■ Prompt: Below are the entries; give again exactly the lines from the one mentioning "a command -/" through the one mentioning "n).curOff = s.curOff := rfl", inclusive.

Saved entries:
###

-- ==== Sys2Proof/Laws/State.lean ====
section
/-!
SUPPORT. One lemma per field per update of the state, so that no proof unfolds a record update.
-/

namespace Sys2Proof.Machine

open Sys2Proof

variable (s : State)

/-! ### Replacing the buffer -/

@[simp] theorem State.setBuf_inst (b : Buffer) : (s.setBuf b).inst = s.inst := rfl
@[simp] theorem State.setBuf_buf (b : Buffer) : (s.setBuf b).buf = b := rfl
@[simp] theorem State.setBuf_curOff (b : Buffer) : (s.setBuf b).curOff = s.curOff := rfl
@[simp] theorem State.setBuf_curBit (b : Buffer) : (s.setBuf b).curBit = s.curBit := rfl
@[simp] theorem State.setBuf_cfg (b : Buffer) : (s.setBuf b).cfg = s.cfg := rfl
@[simp] theorem State.setBuf_cmd (b : Buffer) : (s.setBuf b).cmd = s.cmd := rfl
@[simp] theorem State.setBuf_opa (b : Buffer) : (s.setBuf b).opa = s.opa := rfl
@[simp] theorem State.setBuf_opb (b : Buffer) : (s.setBuf b).opb = s.opb := rfl
@[simp] theorem State.setBuf_res (b : Buffer) : (s.setBuf b).res = s.res := rfl
@[simp] theorem State.setBuf_statusCode (b : Buffer) : (s.setBuf b).statusCode = s.statusCode := rfl
@[simp] theorem State.setBuf_errOffset (b : Buffer) : (s.setBuf b).errOffset = s.errOffset := rfl
@[simp] theorem State.setBuf_errSize (b : Buffer) : (s.setBuf b).errSize = s.errSize := rfl
@[simp] theorem State.setBuf_errNeeded (b : Buffer) : (s.setBuf b).errNeeded = s.errNeeded := rfl
@[simp] theorem State.setBuf_bufAddr (b : Buffer) : (s.setBuf b).bufAddr = s.bufAddr := rfl
@[simp] theorem State.setBuf_pending (b : Buffer) : (s.setBuf b).pending = s.pending := rfl
@[simp] theorem State.setBuf_hostLog (b : Buffer) : (s.setBuf b).hostLog = s.hostLog := rfl
@[simp] theorem State.setBuf_draws (b : Buffer) : (s.setBuf b).draws = s.draws := rfl

/-! ### Replacing the bytes -/

@[simp] theorem State.setCells_inst (m : Memory) : (s.setCells m).inst = s.inst := rfl
@[simp] theorem State.setCells_buf (m : Memory) : (s.setCells m).buf = ⟨m, s.buf.size⟩ := rfl
@[simp] theorem State.setCells_curOff (m : Memory) : (s.setCells m).curOff = s.curOff := rfl
@[simp] theorem State.setCells_curBit (m : Memory) : (s.setCells m).curBit = s.curBit := rfl
@[simp] theorem State.setCells_cfg (m : Memory) : (s.setCells m).cfg = s.cfg := rfl
@[simp] theorem State.setCells_cmd (m : Memory) : (s.setCells m).cmd = s.cmd := rfl
@[simp] theorem State.setCells_opa (m : Memory) : (s.setCells m).opa = s.opa := rfl
@[simp] theorem State.setCells_opb (m : Memory) : (s.setCells m).opb = s.opb := rfl
@[simp] theorem State.setCells_res (m : Memory) : (s.setCells m).res = s.res := rfl
@[simp] theorem State.setCells_statusCode (m : Memory) : (s.setCells m).statusCode = s.statusCode := rfl
@[simp] theorem State.setCells_errOffset (m : Memory) : (s.setCells m).errOffset = s.errOffset := rfl
@[simp] theorem State.setCells_errSize (m : Memory) : (s.setCells m).errSize = s.errSize := rfl
@[simp] theorem State.setCells_errNeeded (m : Memory) : (s.setCells m).errNeeded = s.errNeeded := rfl
@[simp] theorem State.setCells_bufAddr (m : Memory) : (s.setCells m).bufAddr = s.bufAddr := rfl
@[simp] theorem State.setCells_pending (m : Memory) : (s.setCells m).pending = s.pending := rfl
@[simp] theorem State.setCells_hostLog (m : Memory) : (s.setCells m).hostLog = s.hostLog := rfl
@[simp] theorem State.setCells_draws (m : Memory) : (s.setCells m).draws = s.draws := rfl

/-! ### Replacing the cursor -/

@[simp] theorem State.setCursor_inst (o : Word64) (k : BitVec 3) : (s.setCursor o k).inst = s.inst := rfl
@[simp] theorem State.setCursor_buf (o : Word64) (k : BitVec 3) : (s.setCursor o k).buf = s.buf := rfl
@[simp] theorem State.setCursor_curOff (o : Word64) (k : BitVec 3) : (s.setCursor o k).curOff = o := rfl
@[simp] theorem State.setCursor_curBit (o : Word64) (k : BitVec 3) : (s.setCursor o k).curBit = k := rfl
@[simp] theorem State.setCursor_cfg (o : Word64) (k : BitVec 3) : (s.setCursor o k).cfg = s.cfg := rfl
@[simp] theorem State.setCursor_cmd (o : Word64) (k : BitVec 3) : (s.setCursor o k).cmd = s.cmd := rfl
@[simp] theorem State.setCursor_opa (o : Word64) (k : BitVec 3) : (s.setCursor o k).opa = s.opa := rfl
@[simp] theorem State.setCursor_opb (o : Word64) (k : BitVec 3) : (s.setCursor o k).opb = s.opb := rfl
@[simp] theorem State.setCursor_res (o : Word64) (k : BitVec 3) : (s.setCursor o k).res = s.res := rfl
@[simp] theorem State.setCursor_statusCode (o : Word64) (k : BitVec 3) : (s.setCursor o k).statusCode = s.statusCode := rfl
@[simp] theorem State.setCursor_errOffset (o : Word64) (k : BitVec 3) : (s.setCursor o k).errOffset = s.errOffset := rfl
@[simp] theorem State.setCursor_errSize (o : Word64) (k : BitVec 3) : (s.setCursor o k).errSize = s.errSize := rfl
@[simp] theorem State.setCursor_errNeeded (o : Word64) (k : BitVec 3) : (s.setCursor o k).errNeeded = s.errNeeded := rfl
@[simp] theorem State.setCursor_bufAddr (o : Word64) (k : BitVec 3) : (s.setCursor o k).bufAddr = s.bufAddr := rfl
@[simp] theorem State.setCursor_pending (o : Word64) (k : BitVec 3) : (s.setCursor o k).pending = s.pending := rfl
@[simp] theorem State.setCursor_hostLog (o : Word64) (k : BitVec 3) : (s.setCursor o k).hostLog = s.hostLog := rfl
@[simp] theorem State.setCursor_draws (o : Word64) (k : BitVec 3) : (s.setCursor o k).draws = s.draws := rfl

/-! ### Writing `RES` -/

@[simp] theorem State.setRes_inst (v : Word64) : (s.setRes v).inst = s.inst := rfl
@[simp] theorem State.setRes_buf (v : Word64) : (s.setRes v).buf = s.buf := rfl
@[simp] theorem State.setRes_curOff (v : Word64) : (s.setRes v).curOff = s.curOff := rfl
@[simp] theorem State.setRes_curBit (v : Word64) : (s.setRes v).curBit = s.curBit := rfl
@[simp] theorem State.setRes_cfg (v : Word64) : (s.setRes v).cfg = s.cfg := rfl
@[simp] theorem State.setRes_cmd (v : Word64) : (s.setRes v).cmd = s.cmd := rfl
@[simp] theorem State.setRes_opa (v : Word64) : (s.setRes v).opa = s.opa := rfl
@[simp] theorem State.setRes_opb (v : Word64) : (s.setRes v).opb = s.opb := rfl
@[simp] theorem State.setRes_res (v : Word64) : (s.setRes v).res = v := rfl
@[simp] theorem State.setRes_statusCode (v : Word64) : (s.setRes v).statusCode = s.statusCode := rfl
@[simp] theorem State.setRes_errOffset (v : Word64) : (s.setRes v).errOffset = s.errOffset := rfl
@[simp] theorem State.setRes_errSize (v : Word64) : (s.setRes v).errSize = s.errSize := rfl
@[simp] theorem State.setRes_errNeeded (v : Word64) : (s.setRes v).errNeeded = s.errNeeded := rfl
@[simp] theorem State.setRes_bufAddr (v : Word64) : (s.setRes v).bufAddr = s.bufAddr := rfl
@[simp] theorem State.setRes_pending (v : Word64) : (s.setRes v).pending = s.pending := rfl
@[simp] theorem State.setRes_hostLog (v : Word64) : (s.setRes v).hostLog = s.hostLog := rfl
@[simp] theorem State.setRes_draws (v : Word64) : (s.setRes v).draws = s.draws := rfl

/-! ### Completing a command -/

@[simp] theorem State.complete_inst : (s.complete).inst = s.inst := rfl
@[simp] theorem State.complete_buf : (s.complete).buf = s.buf := rfl
@[simp] theorem State.complete_curOff : (s.complete).curOff = s.curOff := rfl
@[simp] theorem State.complete_curBit : (s.complete).curBit = s.curBit := rfl
@[simp] theorem State.complete_cfg : (s.complete).cfg = s.cfg := rfl
@[simp] theorem State.complete_cmd : (s.complete).cmd = s.cmd := rfl
@[simp] theorem State.complete_opa : (s.complete).opa = s.opa := rfl
@[simp] theorem State.complete_opb : (s.complete).opb = s.opb := rfl
@[simp] theorem State.complete_res : (s.complete).res = s.res := rfl
@[simp] theorem State.complete_statusCode : (s.complete).statusCode = successCode := rfl
@[simp] theorem State.complete_errOffset : (s.complete).errOffset = s.errOffset := rfl
@[simp] theorem State.complete_errSize : (s.complete).errSize = s.errSize := rfl
@[simp] theorem State.complete_errNeeded : (s.complete).errNeeded = s.errNeeded := rfl
@[simp] theorem State.complete_bufAddr : (s.complete).bufAddr = s.bufAddr := rfl
@[simp] theorem State.complete_pending : (s.complete).pending = s.pending := rfl
@[simp] theorem State.complete_hostLog : (s.complete).hostLog = s.hostLog := rfl
@[simp] theorem State.complete_draws : (s.complete).draws = s.draws := rfl

/-! ### Raising an error (60_exceptions.md R101, R103) -/

@[simp] theorem State.raise_inst (k : ErrorKind) (n : Nat) : (s.raise k n).inst = s.inst := rfl
@[simp] theorem State.raise_buf (k : ErrorKind) (n : Nat) : (s.raise k n).buf = s.buf := rfl
@[simp] theorem State.raise_curOff (k : ErrorKind) (n : Nat) : (s.raise k n).curOff = s.curOff := rfl
@[simp] theorem State.raise_curBit (k : ErrorKind) (n : Nat) : (s.raise k n).curBit = s.curBit := rfl
@[simp] theorem State.raise_cfg (k : ErrorKind) (n : Nat) : (s.raise k n).cfg = s.cfg := rfl
@[simp] theorem State.raise_cmd (k : ErrorKind) (n : Nat) : (s.raise k n).cmd = s.cmd := rfl
@[simp] theorem State.raise_opa (k : ErrorKind) (n : Nat) : (s.raise k n).opa = s.opa := rfl
@[simp] theorem State.raise_opb (k : ErrorKind) (n : Nat) : (s.raise k n).opb = s.opb := rfl
@[simp] theorem State.raise_res (k : ErrorKind) (n : Nat) : (s.raise k n).res = s.res := rfl
@[simp] theorem State.raise_statusCode (k : ErrorKind) (n : Nat) : (s.raise k n).statusCode = errorCode k := rfl
@[simp] theorem State.raise_errOffset (k : ErrorKind) (n : Nat) : (s.raise k n).errOffset = s.curOff := rfl
@[simp] theorem State.raise_errSize (k : ErrorKind) (n : Nat) : (s.raise k n).errSize = figure64 s.draws s.buf.size := rfl
@[simp] theorem State.raise_errNeeded (k : ErrorKind) (n : Nat) : (s.raise k n).errNeeded = figure64 (s.draws + figureDraws s.buf.size) n := rfl
@[simp] theorem State.raise_bufAddr (k : ErrorKind) (n : Nat) : (s.raise k n).bufAddr = s.bufAddr := rfl
@[simp] theorem State.raise_pending (k : ErrorKind) (n : Nat) : (s.raise k n).pending = s.pending := rfl
@[simp] theorem State.raise_hostLog (k : ErrorKind) (n : Nat) : (s.raise k n).hostLog = s.hostLog := rfl
@[simp] theorem State.raise_draws (k : ErrorKind) (n : Nat) : (s.raise k n).draws = s.draws + figureDraws s.buf.size + figureDraws n := rfl

/-! ### Advancing the cursor -/

@[simp] theorem State.advance_inst (n k : Nat) : (s.advance n k).inst = s.inst := rfl
@[simp] theorem State.advance_buf (n k : Nat) : (s.advance n k).buf = s.buf := rfl
@[simp] theorem State.advance_curOff (n k : Nat) : (s.advance n k).curOff = figure64 s.draws (s.curOff.toNat + n) := rfl
@[simp] theorem State.advance_curBit (n k : Nat) : (s.advance n k).curBit = BitVec.ofNat 3 k := rfl
@[simp] theorem State.advance_cfg (n k : Nat) : (s.advance n k).cfg = s.cfg := rfl
@[simp] theorem State.advance_cmd (n k : Nat) : (s.advance n k).cmd = s.cmd := rfl
@[simp] theorem State.advance_opa (n k : Nat) : (s.advance n k).opa = s.opa := rfl
@[simp] theorem State.advance_opb (n k : Nat) : (s.advance n k).opb = s.opb := rfl
@[simp] theorem State.advance_res (n k : Nat) : (s.advance n k).res = s.res := rfl
@[simp] theorem State.advance_statusCode (n k : Nat) : (s.advance n k).statusCode = s.statusCode := rfl
@[simp] theorem State.advance_errOffset (n k : Nat) : (s.advance n k).errOffset = s.errOffset := rfl
@[simp] theorem State.advance_errSize (n k : Nat) : (s.advance n k).errSize = s.errSize := rfl
@[simp] theorem State.advance_errNeeded (n k : Nat) : (s.advance n k).errNeeded = s.errNeeded := rfl
@[simp] theorem State.advance_bufAddr (n k : Nat) : (s.advance n k).bufAddr = s.bufAddr := rfl
@[simp] theorem State.advance_pending (n k : Nat) : (s.advance n k).pending = s.pending := rfl
@[simp] theorem State.advance_hostLog (n k : Nat) : (s.advance n k).hostLog = s.hostLog := rfl
@[simp] theorem State.advance_draws (n k : Nat) : (s.advance n k).draws = s.draws + figureDraws (s.curOff.toNat + n) := rfl

/-! ### Storing `CMD` -/

@[simp] theorem State.setCmd_inst (w : Word32) : (s.setCmd w).inst = s.inst := rfl
@[simp] theorem State.setCmd_buf (w : Word32) : (s.setCmd w).buf = s.buf := rfl
@[simp] theorem State.setCmd_curOff (w : Word32) : (s.setCmd w).curOff = s.curOff := rfl
@[simp] theorem State.setCmd_curBit (w : Word32) : (s.setCmd w).curBit = s.curBit := rfl
@[simp] theorem State.setCmd_cfg (w : Word32) : (s.setCmd w).cfg = s.cfg := rfl
@[simp] theorem State.setCmd_cmd (w : Word32) : (s.setCmd w).cmd = w := rfl
@[simp] theorem State.setCmd_opa (w : Word32) : (s.setCmd w).opa = s.opa := rfl
@[simp] theorem State.setCmd_opb (w : Word32) : (s.setCmd w).opb = s.opb := rfl
@[simp] theorem State.setCmd_res (w : Word32) : (s.setCmd w).res = s.res := rfl
@[simp] theorem State.setCmd_statusCode (w : Word32) : (s.setCmd w).statusCode = s.statusCode := rfl
@[simp] theorem State.setCmd_errOffset (w : Word32) : (s.setCmd w).errOffset = s.errOffset := rfl
@[simp] theorem State.setCmd_errSize (w : Word32) : (s.setCmd w).errSize = s.errSize := rfl
@[simp] theorem State.setCmd_errNeeded (w : Word32) : (s.setCmd w).errNeeded = s.errNeeded := rfl
@[simp] theorem State.setCmd_bufAddr (w : Word32) : (s.setCmd w).bufAddr = s.bufAddr := rfl
@[simp] theorem State.setCmd_pending (w : Word32) : (s.setCmd w).pending = s.pending := rfl
@[simp] theorem State.setCmd_hostLog (w : Word32) : (s.setCmd w).hostLog = s.hostLog := rfl
@[simp] theorem State.setCmd_draws (w : Word32) : (s.setCmd w).draws = s.draws := rfl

###

■ Solution:
/-! ### Completing a command -/

@[simp] theorem State.complete_inst : (s.complete).inst = s.inst := rfl
@[simp] theorem State.complete_buf : (s.complete).buf = s.buf := rfl
@[simp] theorem State.complete_curOff : (s.complete).curOff = s.curOff := rfl
@[simp] theorem State.complete_curBit : (s.complete).curBit = s.curBit := rfl
@[simp] theorem State.complete_cfg : (s.complete).cfg = s.cfg := rfl
@[simp] theorem State.complete_cmd : (s.complete).cmd = s.cmd := rfl
@[simp] theorem State.complete_opa : (s.complete).opa = s.opa := rfl
@[simp] theorem State.complete_opb : (s.complete).opb = s.opb := rfl
@[simp] theorem State.complete_res : (s.complete).res = s.res := rfl
@[simp] theorem State.complete_statusCode : (s.complete).statusCode = successCode := rfl
@[simp] theorem State.complete_errOffset : (s.complete).errOffset = s.errOffset := rfl
@[simp] theorem State.complete_errSize : (s.complete).errSize = s.errSize := rfl
@[simp] theorem State.complete_errNeeded : (s.complete).errNeeded = s.errNeeded := rfl
@[simp] theorem State.complete_bufAddr : (s.complete).bufAddr = s.bufAddr := rfl
@[simp] theorem State.complete_pending : (s.complete).pending = s.pending := rfl
@[simp] theorem State.complete_hostLog : (s.complete).hostLog = s.hostLog := rfl
@[simp] theorem State.complete_draws : (s.complete).draws = s.draws := rfl

/-! ### Raising an error (60_exceptions.md R101, R103) -/

@[simp] theorem State.raise_inst (k : ErrorKind) (n : Nat) : (s.raise k n).inst = s.inst := rfl
@[simp] theorem State.raise_buf (k : ErrorKind) (n : Nat) : (s.raise k n).buf = s.buf := rfl
@[simp] theorem State.raise_curOff (k : ErrorKind) (n : Nat) : (s.raise k n).curOff = s.curOff := rfl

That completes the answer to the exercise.